Stored items:
= = = = = = =

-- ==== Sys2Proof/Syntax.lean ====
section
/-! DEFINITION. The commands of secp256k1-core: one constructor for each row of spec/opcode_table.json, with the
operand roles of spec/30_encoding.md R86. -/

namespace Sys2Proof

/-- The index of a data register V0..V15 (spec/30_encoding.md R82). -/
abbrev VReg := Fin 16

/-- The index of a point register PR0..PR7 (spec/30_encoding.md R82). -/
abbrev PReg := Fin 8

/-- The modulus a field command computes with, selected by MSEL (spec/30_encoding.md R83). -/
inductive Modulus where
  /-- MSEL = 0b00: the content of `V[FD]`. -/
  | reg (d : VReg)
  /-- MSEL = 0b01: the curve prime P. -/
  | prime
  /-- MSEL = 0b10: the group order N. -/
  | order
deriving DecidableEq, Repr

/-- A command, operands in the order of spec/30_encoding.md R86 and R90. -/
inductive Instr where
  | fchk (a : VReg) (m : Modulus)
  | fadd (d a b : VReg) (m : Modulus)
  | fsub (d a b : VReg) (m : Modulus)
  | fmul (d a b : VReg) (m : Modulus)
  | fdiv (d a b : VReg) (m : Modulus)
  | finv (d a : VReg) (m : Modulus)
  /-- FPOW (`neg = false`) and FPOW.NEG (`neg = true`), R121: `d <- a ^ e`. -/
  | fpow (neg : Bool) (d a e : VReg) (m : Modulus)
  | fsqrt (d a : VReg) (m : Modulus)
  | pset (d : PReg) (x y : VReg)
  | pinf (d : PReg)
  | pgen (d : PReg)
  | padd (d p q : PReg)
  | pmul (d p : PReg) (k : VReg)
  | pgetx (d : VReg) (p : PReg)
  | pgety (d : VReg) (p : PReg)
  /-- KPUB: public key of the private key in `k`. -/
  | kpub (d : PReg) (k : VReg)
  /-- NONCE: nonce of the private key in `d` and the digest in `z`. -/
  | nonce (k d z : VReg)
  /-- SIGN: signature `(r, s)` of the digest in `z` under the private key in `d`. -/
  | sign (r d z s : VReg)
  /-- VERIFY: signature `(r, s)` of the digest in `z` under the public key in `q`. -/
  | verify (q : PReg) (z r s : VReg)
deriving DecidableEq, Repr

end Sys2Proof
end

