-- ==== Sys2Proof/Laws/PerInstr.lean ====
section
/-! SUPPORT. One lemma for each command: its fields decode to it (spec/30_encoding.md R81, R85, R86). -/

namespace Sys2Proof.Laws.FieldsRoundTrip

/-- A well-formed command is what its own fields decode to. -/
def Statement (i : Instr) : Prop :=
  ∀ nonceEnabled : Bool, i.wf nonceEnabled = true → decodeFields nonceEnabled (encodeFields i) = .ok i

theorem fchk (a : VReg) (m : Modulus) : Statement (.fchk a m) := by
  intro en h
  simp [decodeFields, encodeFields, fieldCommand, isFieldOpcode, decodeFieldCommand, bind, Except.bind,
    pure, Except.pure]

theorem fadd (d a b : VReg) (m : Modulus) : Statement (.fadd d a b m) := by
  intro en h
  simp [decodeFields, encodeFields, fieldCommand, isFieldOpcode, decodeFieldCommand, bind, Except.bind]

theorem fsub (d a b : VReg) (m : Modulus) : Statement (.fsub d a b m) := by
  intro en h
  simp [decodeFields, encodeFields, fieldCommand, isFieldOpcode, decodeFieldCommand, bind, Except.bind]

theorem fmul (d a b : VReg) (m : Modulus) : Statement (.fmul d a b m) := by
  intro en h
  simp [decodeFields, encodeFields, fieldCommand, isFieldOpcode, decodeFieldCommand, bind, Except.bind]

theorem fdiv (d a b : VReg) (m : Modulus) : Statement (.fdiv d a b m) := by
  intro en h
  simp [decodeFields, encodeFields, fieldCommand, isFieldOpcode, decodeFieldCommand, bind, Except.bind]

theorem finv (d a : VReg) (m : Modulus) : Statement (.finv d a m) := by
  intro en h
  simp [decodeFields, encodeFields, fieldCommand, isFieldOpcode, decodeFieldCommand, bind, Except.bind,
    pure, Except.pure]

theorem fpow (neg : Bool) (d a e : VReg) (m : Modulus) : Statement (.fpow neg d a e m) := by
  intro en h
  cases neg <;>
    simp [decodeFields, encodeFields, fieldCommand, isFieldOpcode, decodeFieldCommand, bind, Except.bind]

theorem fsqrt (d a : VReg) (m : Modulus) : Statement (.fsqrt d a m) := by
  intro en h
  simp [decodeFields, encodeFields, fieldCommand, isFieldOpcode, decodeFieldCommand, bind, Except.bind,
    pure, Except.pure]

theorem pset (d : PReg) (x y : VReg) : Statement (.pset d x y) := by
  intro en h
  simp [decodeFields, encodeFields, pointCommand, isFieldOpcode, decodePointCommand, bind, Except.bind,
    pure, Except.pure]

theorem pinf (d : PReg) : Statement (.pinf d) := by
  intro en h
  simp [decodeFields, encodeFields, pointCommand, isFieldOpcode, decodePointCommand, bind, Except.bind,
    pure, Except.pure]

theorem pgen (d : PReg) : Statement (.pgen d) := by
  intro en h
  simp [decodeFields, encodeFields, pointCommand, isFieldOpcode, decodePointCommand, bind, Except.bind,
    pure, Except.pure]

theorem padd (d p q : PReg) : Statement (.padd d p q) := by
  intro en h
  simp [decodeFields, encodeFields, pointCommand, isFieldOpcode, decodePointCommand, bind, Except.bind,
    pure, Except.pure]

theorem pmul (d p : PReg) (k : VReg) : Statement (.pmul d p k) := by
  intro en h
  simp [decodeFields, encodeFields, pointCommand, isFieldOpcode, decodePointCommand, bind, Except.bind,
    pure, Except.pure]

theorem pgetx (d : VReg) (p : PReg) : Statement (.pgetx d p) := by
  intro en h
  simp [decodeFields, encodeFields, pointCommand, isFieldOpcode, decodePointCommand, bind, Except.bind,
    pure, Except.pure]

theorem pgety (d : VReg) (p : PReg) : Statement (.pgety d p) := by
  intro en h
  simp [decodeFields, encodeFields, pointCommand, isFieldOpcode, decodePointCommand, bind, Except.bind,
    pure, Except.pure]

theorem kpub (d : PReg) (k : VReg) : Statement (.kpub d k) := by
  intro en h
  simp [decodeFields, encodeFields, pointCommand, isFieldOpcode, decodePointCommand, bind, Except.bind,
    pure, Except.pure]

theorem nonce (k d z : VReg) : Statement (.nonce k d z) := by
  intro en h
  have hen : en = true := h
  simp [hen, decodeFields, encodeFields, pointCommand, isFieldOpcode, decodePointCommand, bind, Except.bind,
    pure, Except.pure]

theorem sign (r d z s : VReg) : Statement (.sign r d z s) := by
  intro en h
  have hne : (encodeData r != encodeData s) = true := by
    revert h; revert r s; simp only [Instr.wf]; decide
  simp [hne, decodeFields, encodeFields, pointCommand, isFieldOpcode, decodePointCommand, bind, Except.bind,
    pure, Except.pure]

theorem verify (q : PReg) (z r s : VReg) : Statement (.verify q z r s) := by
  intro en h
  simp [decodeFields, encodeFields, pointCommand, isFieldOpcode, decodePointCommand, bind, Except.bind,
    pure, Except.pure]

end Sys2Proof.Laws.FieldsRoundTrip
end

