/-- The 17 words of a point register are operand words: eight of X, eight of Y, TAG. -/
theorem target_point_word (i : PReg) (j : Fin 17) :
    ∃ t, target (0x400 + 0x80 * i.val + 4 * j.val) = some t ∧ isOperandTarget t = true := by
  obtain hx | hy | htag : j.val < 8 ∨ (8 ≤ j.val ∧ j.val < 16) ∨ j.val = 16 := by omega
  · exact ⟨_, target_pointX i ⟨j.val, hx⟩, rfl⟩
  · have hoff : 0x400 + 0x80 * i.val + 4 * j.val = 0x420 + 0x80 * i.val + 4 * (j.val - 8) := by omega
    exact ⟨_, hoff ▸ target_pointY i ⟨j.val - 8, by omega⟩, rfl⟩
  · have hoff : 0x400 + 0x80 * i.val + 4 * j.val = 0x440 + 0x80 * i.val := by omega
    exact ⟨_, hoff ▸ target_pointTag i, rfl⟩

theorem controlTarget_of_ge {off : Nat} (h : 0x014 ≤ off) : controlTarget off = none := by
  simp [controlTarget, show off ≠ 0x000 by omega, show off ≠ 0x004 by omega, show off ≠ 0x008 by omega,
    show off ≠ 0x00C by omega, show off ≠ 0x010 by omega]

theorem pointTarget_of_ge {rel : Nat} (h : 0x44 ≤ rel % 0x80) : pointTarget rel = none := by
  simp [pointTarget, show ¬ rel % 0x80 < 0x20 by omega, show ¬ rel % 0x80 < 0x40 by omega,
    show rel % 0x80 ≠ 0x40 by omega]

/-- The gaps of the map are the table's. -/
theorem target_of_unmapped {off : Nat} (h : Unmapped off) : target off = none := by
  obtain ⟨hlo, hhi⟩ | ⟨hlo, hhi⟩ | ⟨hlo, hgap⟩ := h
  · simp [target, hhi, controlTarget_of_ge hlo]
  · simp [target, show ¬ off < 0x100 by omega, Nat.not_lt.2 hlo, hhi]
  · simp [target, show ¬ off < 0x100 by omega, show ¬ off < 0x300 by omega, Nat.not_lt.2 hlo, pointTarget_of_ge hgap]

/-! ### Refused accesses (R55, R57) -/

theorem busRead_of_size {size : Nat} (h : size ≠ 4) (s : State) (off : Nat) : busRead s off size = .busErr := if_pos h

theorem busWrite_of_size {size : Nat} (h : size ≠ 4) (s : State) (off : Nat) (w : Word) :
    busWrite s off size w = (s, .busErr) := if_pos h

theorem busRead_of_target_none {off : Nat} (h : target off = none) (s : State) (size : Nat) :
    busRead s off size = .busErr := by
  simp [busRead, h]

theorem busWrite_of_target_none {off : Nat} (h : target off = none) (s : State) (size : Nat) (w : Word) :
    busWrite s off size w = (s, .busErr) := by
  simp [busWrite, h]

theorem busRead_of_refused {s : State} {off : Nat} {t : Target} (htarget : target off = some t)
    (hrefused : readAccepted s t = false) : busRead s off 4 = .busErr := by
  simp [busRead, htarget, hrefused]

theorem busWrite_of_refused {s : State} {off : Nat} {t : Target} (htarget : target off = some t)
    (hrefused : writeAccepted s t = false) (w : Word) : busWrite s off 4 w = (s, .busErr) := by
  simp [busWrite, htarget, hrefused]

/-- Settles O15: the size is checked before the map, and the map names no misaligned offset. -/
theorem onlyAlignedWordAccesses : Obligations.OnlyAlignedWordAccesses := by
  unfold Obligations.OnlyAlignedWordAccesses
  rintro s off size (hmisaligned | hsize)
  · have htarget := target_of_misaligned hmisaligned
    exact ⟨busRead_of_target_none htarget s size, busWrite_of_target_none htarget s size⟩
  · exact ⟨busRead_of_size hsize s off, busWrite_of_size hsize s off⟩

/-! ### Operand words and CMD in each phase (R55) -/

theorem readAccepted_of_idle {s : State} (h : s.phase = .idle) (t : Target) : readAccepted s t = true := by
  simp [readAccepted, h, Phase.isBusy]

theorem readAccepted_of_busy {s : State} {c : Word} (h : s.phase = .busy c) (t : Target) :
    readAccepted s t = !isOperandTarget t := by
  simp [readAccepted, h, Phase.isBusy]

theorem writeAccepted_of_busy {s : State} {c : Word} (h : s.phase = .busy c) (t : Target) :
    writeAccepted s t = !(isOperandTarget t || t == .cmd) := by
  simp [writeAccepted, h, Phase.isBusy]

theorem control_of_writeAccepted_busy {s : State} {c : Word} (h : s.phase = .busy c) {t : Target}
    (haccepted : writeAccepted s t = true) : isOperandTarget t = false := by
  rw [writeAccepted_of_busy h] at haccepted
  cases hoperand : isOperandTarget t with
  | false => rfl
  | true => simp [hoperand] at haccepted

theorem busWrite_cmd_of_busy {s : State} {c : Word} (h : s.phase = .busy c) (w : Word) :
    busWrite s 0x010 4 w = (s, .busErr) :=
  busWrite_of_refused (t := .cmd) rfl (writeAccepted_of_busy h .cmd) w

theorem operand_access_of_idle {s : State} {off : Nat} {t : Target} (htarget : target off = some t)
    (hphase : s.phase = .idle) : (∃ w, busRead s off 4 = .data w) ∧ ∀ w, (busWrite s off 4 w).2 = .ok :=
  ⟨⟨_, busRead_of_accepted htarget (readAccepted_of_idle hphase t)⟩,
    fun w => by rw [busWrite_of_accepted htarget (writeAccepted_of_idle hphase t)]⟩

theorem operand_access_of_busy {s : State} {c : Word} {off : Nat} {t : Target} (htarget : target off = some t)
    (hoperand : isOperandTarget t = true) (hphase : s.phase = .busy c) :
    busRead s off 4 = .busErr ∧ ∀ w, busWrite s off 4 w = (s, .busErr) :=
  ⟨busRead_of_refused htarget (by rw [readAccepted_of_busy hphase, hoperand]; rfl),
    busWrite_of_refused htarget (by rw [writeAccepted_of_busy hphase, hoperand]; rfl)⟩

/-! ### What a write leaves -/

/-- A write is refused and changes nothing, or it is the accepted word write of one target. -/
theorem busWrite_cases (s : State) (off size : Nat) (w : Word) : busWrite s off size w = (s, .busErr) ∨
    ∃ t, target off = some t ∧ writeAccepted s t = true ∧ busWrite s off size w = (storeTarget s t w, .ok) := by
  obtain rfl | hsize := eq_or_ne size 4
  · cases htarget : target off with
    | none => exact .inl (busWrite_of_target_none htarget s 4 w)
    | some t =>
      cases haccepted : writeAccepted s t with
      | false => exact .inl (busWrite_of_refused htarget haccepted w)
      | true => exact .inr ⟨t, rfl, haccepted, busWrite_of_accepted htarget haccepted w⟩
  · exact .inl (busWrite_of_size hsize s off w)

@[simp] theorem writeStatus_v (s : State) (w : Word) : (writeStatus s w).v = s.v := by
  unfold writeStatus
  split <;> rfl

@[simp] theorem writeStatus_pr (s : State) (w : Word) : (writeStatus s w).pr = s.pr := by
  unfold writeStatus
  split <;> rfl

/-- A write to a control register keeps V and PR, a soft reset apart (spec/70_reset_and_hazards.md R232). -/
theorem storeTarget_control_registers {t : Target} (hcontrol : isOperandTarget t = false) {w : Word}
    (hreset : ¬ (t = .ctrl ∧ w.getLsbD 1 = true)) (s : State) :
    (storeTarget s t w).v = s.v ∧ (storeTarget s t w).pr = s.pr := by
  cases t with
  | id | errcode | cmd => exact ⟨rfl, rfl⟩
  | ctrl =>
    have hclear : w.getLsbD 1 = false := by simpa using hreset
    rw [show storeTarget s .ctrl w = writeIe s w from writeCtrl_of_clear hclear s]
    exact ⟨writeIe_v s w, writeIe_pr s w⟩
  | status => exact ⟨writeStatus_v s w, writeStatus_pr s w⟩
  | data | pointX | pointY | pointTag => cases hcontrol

= = = = = = =

EXERCISE PROMPT
Every line above from the line with "simp [busWrite, htarget, hrefused]" to the line with "[hoperand] at haccepted", inclusive, must be returned exactly; no other line belongs in the reply.

PROBLEM SOLUTION
  simp [busWrite, htarget, hrefused]

/-- Settles O15: the size is checked before the map, and the map names no misaligned offset. -/
theorem onlyAlignedWordAccesses : Obligations.OnlyAlignedWordAccesses := by
  unfold Obligations.OnlyAlignedWordAccesses
  rintro s off size (hmisaligned | hsize)
  · have htarget := target_of_misaligned hmisaligned
    exact ⟨busRead_of_target_none htarget s size, busWrite_of_target_none htarget s size⟩
  · exact ⟨busRead_of_size hsize s off, busWrite_of_size hsize s off⟩

/-! ### Operand words and CMD in each phase (R55) -/

theorem readAccepted_of_idle {s : State} (h : s.phase = .idle) (t : Target) : readAccepted s t = true := by
  simp [readAccepted, h, Phase.isBusy]

theorem readAccepted_of_busy {s : State} {c : Word} (h : s.phase = .busy c) (t : Target) :
    readAccepted s t = !isOperandTarget t := by
  simp [readAccepted, h, Phase.isBusy]

theorem writeAccepted_of_busy {s : State} {c : Word} (h : s.phase = .busy c) (t : Target) :
    writeAccepted s t = !(isOperandTarget t || t == .cmd) := by
  simp [writeAccepted, h, Phase.isBusy]

theorem control_of_writeAccepted_busy {s : State} {c : Word} (h : s.phase = .busy c) {t : Target}
    (haccepted : writeAccepted s t = true) : isOperandTarget t = false := by
  rw [writeAccepted_of_busy h] at haccepted
  cases hoperand : isOperandTarget t with
  | false => rfl
  | true => simp [hoperand] at haccepted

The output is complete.